The oidset will deduplicate OIDs.

Right, but you still have an entry for each object.  For a repo the
size of Windows, you may have 25M+ objects your copy of the ODB.

        My concern is that this will add too many objects to the
OIDSET. That is, a new tree object (because of a recent change to
something in that folder) will also have the OIDs of the other
*unchanged* files which may be present in an earlier non-provisor
packfile from an earlier commit.

        I worry that this will grow the OIDSET to essentially include
        everything.  And possibly defeating its own purpose.  I could
be wrong here, but that's my concern.

Same answer as above (about flushing of objects in promisor packfiles).

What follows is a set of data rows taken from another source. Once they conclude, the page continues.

-- ==== Sys2Proof/Word.lean ====
section
/-! DEFINITION. Word.lean: the words, bytes and numbers of the QM4's bus, cells and tables
(spec/00_scope.md, Conventions; spec/11). -/

namespace Sys2Proof

/-- A bus word: one 32-bit access at a port (spec/00, Conventions). -/
abbrev Word := BitVec 32

/-- A byte of a bus word or of the cell store. -/
abbrev Byte := BitVec 8

/-- The four byte strobes of a bus write; bit `j` is lane `j`, lane 0 the least significant
byte (R33, R170). A set bit is an active strobe. -/
abbrev Strobes := BitVec 4

/-- A set of ports; bit `i` names port `i` (R171). -/
abbrev PortSet := BitVec 4

/-- Port 0 to port 3. -/
abbrev Port := Fin 4

/-- Queue 0 to queue 63. -/
abbrev QueueNo := Fin 64

/-- Holding slot 0 to 31 of a port (R25). -/
abbrev SlotNo := Fin 32

/-- Cell 0 to cell 4095; a message is named by the number of its first cell (R1, R20). -/
abbrev CellNo := Fin 4096

/-- Cell word 0 to 7 of a cell (R1). -/
abbrev WordNo := Fin 8

/-- A handle: slot + 32 × generation, one byte (R28). -/
abbrev Handle := BitVec 8

/-- A stored cell word: 64 data bits (bits 63 to 0) and the check byte (bits 71 to 64) (R1). -/
abbrev CellWord := BitVec 72

/-- The byte offset of an access inside the 2048-byte port window (spec/11). -/
abbrev WindowOffset := BitVec 11

/-- The byte offset of an access inside the 1024-byte data window (R33). -/
abbrev DataOffset := BitVec 10

/-- The byte offset of an access below the data window: the register area and the unassigned span,
000h to 3FFh (R169). -/
abbrev RegisterOffset := BitVec 10

/-- The four ports in ascending order. -/
def Port.all : List Port := [0, 1, 2, 3]

end Sys2Proof
end

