-- ==== Sys2Proof/Syntax.lean ====
section
/-! DEFINITION. Syntax.lean: the commands of the block, one constructor for each row of
spec/opcode_table.json. The table gives the rows no fields. Each operand here is what the row's
rule needs from outside the part's own state (log 21). -/

namespace Sys2Proof

/-- The commands of the command word (spec/11, Command word and operand words). -/
inductive CommandCode where
  | allocate | put | take | release | renew | giveBack | query | claim | unclaim
  | format | defineQueue | modifyQueue | purgeQueue | deleteQueue | setPort
  | fencePort | unfencePort | resetPort
  deriving DecidableEq, Repr

/-- An entry of the control store that carries parity: a message record, named by its message
number, or the free-list link of a cell (R165). -/
inductive ControlEntry where
  | record (m : CellNo)
  | link (c : CellNo)
  deriving DecidableEq, Repr

/-- The control-store entry whose parity has been upset since the last event, if any (log 11). -/
abbrev Upset := Option ControlEntry

/-- The stored bits of one cell word that have flipped since it was last written (log 10). -/
abbrev Flips := CellWord

/-- The strobes of a bus access: a read, during which the write strobe PxWRn is high, or a write with
the byte strobes that are active (spec/11, Signals; R170). -/
inductive BusStrobes where
  | read
  | write (active : Strobes)
  deriving DecidableEq, Repr

/-- One event of the part: one row of spec/opcode_table.json. -/
inductive Instr where
  /-- POWER_ON (R12, R173). Bit `i` of `lines`: port `i`'s reset line is asserted at that moment. -/
  | powerOn (lines : PortSet)
  /-- DEVICE_RESET_LINE_ASSERTED (R12). -/
  | deviceResetLineAsserted
  /-- DEVICE_RESET_LINE_RELEASED (R13). -/
  | deviceResetLineReleased
  /-- PORT_RESET_LINE_ASSERTED (R135). -/
  | portResetLineAsserted (p : Port)
  /-- PORT_RESET_LINE_RELEASED (R136). -/
  | portResetLineReleased (p : Port)
  /-- ALLOCATE (R79): the engine takes the ALLOCATE of port `p`'s command slot. -/
  | allocate (p : Port) (upset : Upset)
  /-- PUT (R80). -/
  | put (p : Port) (upset : Upset)
  /-- TAKE (R85). -/
  | take (p : Port) (upset : Upset)
  /-- RELEASE (R88). -/
  | release (p : Port) (upset : Upset)
  /-- RENEW (R91). -/
  | renew (p : Port)
  /-- RETURN (R92). -/
  | giveBack (p : Port) (upset : Upset)
  /-- QUERY (R94). -/
  | query (p : Port)
  /-- CLAIM (R98). -/
  | claim (p : Port)
  /-- UNCLAIM (R99). -/
  | unclaim (p : Port)
  /-- FORMAT (R15). -/
  | format (p : Port)
  /-- DEFINE_QUEUE (R150). -/
  | defineQueue (p : Port)
  /-- MODIFY_QUEUE (R152). -/
  | modifyQueue (p : Port)
  /-- PURGE_QUEUE (R155). -/
  | purgeQueue (p : Port)
  /-- DELETE_QUEUE (R156). -/
  | deleteQueue (p : Port)
  /-- SET_PORT (R159). -/
  | setPort (p : Port)
  /-- FENCE_PORT (R139). -/
  | fencePort (p : Port)
  /-- UNFENCE_PORT (R140). -/
  | unfencePort (p : Port)
  /-- RESET_PORT (R137). -/
  | resetPort (p : Port)
  /-- REGISTER_WRITE (R169): a bus access at an offset of the port window, for the registers that have
  no row of their own: a write, or a read, for which the table has no row (log 22). `data` is the word
  on PxD, which a read does not take. -/
  | registerWrite (p : Port) (offset : WindowOffset) (data : Word) (strobes : BusStrobes)
  /-- STATUS_READ (R68). -/
  | statusRead (p : Port)
  /-- WINDOW_SELECT_WRITE (R32). -/
  | windowSelectWrite (p : Port) (data : Word) (strobes : Strobes)
  /-- PORT_CONTROL_WRITE (R127). -/
  | portControlWrite (p : Port) (data : Word) (strobes : Strobes)
  /-- NOTICE_READ (R124). -/
  | noticeRead (p : Port)
  /-- NOTICE_ACKNOWLEDGE (R125). -/
  | noticeAcknowledge (p : Port) (data : Word) (strobes : Strobes)
  /-- CAPTURE_WORD_4_READ (R164). -/
  | captureWord4Read (p : Port)
  /-- WINDOW_READ (R36). -/
  | windowRead (p : Port) (offset : DataOffset) (flips : Flips) (upset : Upset)
  /-- WINDOW_WRITE (R37). -/
  | windowWrite (p : Port) (offset : DataOffset) (data : Word) (strobes : Strobes) (flips : Flips)
      (upset : Upset)
  /-- TICK_ADVANCE (R101). -/
  | tickAdvance
  /-- DEADLINE_DUE (R105). -/
  | deadlineDue
  /-- EXPIRY (R108). -/
  | expiry (upset : Upset)
  /-- PORT_JOB_STEP (R143). -/
  | portJobStep (upset : Upset)
  /-- QUEUE_WALK_STEP (R145). -/
  | queueWalkStep (upset : Upset)
  /-- FORMAT_WALK_CELL (R16). `flips` says, for each cell word, which bits the verify read finds
  different from the zeros just written. -/
  | formatWalkCell (flips : Vector Flips 8) (upset : Upset)
  /-- WALK_COMPLETION (R17). -/
  | walkCompletion
  /-- COMMAND_WORD_WRITE (R63). -/
  | commandWordWrite (p : Port) (data : Word) (strobes : Strobes)
  deriving DecidableEq, Repr

end Sys2Proof
end

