-- ==== Sys2Proof/Laws/State.lean ====
section
/-! SUPPORT. Laws/State.lean: one lemma for each field an update leaves as it was (true by rfl), and what
each table reads after one of its entries is written. -/

namespace Sys2Proof.Machine.State

variable (s : State)

/-! ## setQueue -/

@[simp] theorem setQueue_pending (q : QueueNo) (d : Queue) : (s.setQueue q d).pending = s.pending := (rfl)
@[simp] theorem setQueue_device (q : QueueNo) (d : Queue) : (s.setQueue q d).device = s.device := (rfl)
@[simp] theorem setQueue_deviceLine (q : QueueNo) (d : Queue) : (s.setQueue q d).deviceLine = s.deviceLine := (rfl)
@[simp] theorem setQueue_walk (q : QueueNo) (d : Queue) : (s.setQueue q d).walk = s.walk := (rfl)
@[simp] theorem setQueue_tickPeriod (q : QueueNo) (d : Queue) : (s.setQueue q d).tickPeriod = s.tickPeriod := (rfl)
@[simp] theorem setQueue_store (q : QueueNo) (d : Queue) : (s.setQueue q d).store = s.store := (rfl)
@[simp] theorem setQueue_faultMarks (q : QueueNo) (d : Queue) : (s.setQueue q d).faultMarks = s.faultMarks := (rfl)
@[simp] theorem setQueue_retired (q : QueueNo) (d : Queue) : (s.setQueue q d).retired = s.retired := (rfl)
@[simp] theorem setQueue_formatRetired (q : QueueNo) (d : Queue) : (s.setQueue q d).formatRetired = s.formatRetired := (rfl)
@[simp] theorem setQueue_freeList (q : QueueNo) (d : Queue) : (s.setQueue q d).freeList = s.freeList := (rfl)
@[simp] theorem setQueue_messages (q : QueueNo) (d : Queue) : (s.setQueue q d).messages = s.messages := (rfl)
@[simp] theorem setQueue_parityErrors (q : QueueNo) (d : Queue) : (s.setQueue q d).parityErrors = s.parityErrors := (rfl)
@[simp] theorem setQueue_ports (q : QueueNo) (d : Queue) : (s.setQueue q d).ports = s.ports := (rfl)
@[simp] theorem setQueue_holdings (q : QueueNo) (d : Queue) : (s.setQueue q d).holdings = s.holdings := (rfl)
@[simp] theorem setQueue_lastGranted (q : QueueNo) (d : Queue) : (s.setQueue q d).lastGranted = s.lastGranted := (rfl)
@[simp] theorem setQueue_tick (q : QueueNo) (d : Queue) : (s.setQueue q d).tick = s.tick := (rfl)
@[simp] theorem setQueue_timeouts (q : QueueNo) (d : Queue) : (s.setQueue q d).timeouts = s.timeouts := (rfl)
@[simp] theorem setQueue_jobs (q : QueueNo) (d : Queue) : (s.setQueue q d).jobs = s.jobs := (rfl)
@[simp] theorem setQueue_capture (q : QueueNo) (d : Queue) : (s.setQueue q d).capture = s.capture := (rfl)
@[simp] theorem setQueue_correctable (q : QueueNo) (d : Queue) : (s.setQueue q d).correctable = s.correctable := (rfl)
@[simp] theorem setQueue_uncorrectable (q : QueueNo) (d : Queue) : (s.setQueue q d).uncorrectable = s.uncorrectable := (rfl)
@[simp] theorem setQueue_overflow (q : QueueNo) (d : Queue) : (s.setQueue q d).overflow = s.overflow := (rfl)
@[simp] theorem setQueue_interfaces (q : QueueNo) (d : Queue) : (s.setQueue q d).interfaces = s.interfaces := (rfl)
@[simp] theorem setQueue_notices (q : QueueNo) (d : Queue) : (s.setQueue q d).notices = s.notices := (rfl)
@[simp] theorem setQueue_port (q : QueueNo) (d : Queue) (r : Port) : (s.setQueue q d).port r = s.port r := (rfl)
@[simp] theorem setQueue_interface (q : QueueNo) (d : Queue) (r : Port) : (s.setQueue q d).interface r = s.interface r := (rfl)
@[simp] theorem setQueue_noticeUnit (q : QueueNo) (d : Queue) (r : Port) : (s.setQueue q d).noticeUnit r = s.noticeUnit r := (rfl)
@[simp] theorem setQueue_slot (q : QueueNo) (d : Queue) (r : Port) (j : SlotNo) : (s.setQueue q d).slot r j = s.slot r j := (rfl)
@[simp] theorem setQueue_message (q : QueueNo) (d : Queue) (k : CellNo) : (s.setQueue q d).message k = s.message k := (rfl)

{} I'm not opposed to the .promisor file concept, but I have concerns
     that in practice all packfiles after a partial clone will be
     promisor-packfiles and therefore short-cut during fsck, so fsck
     still won't gain anything.

     It would help if there are also non-promisor packfiles present,
     but only for objects referenced by non-promisor packfiles.

     But then I also have to wonder whether we can even support
non-promisor packfiles after starting with a partial clone -- because
of the properties of received thin-packs on a non-partial fetch.

Same reply as to your other e-mail - locally created objects are not in
promisor packfiles. (Or were you thinking of a situation where locally
created objects are immediately uploaded to the promisor remote, thus
making them promisor objects too?)

Thanks,
Jeff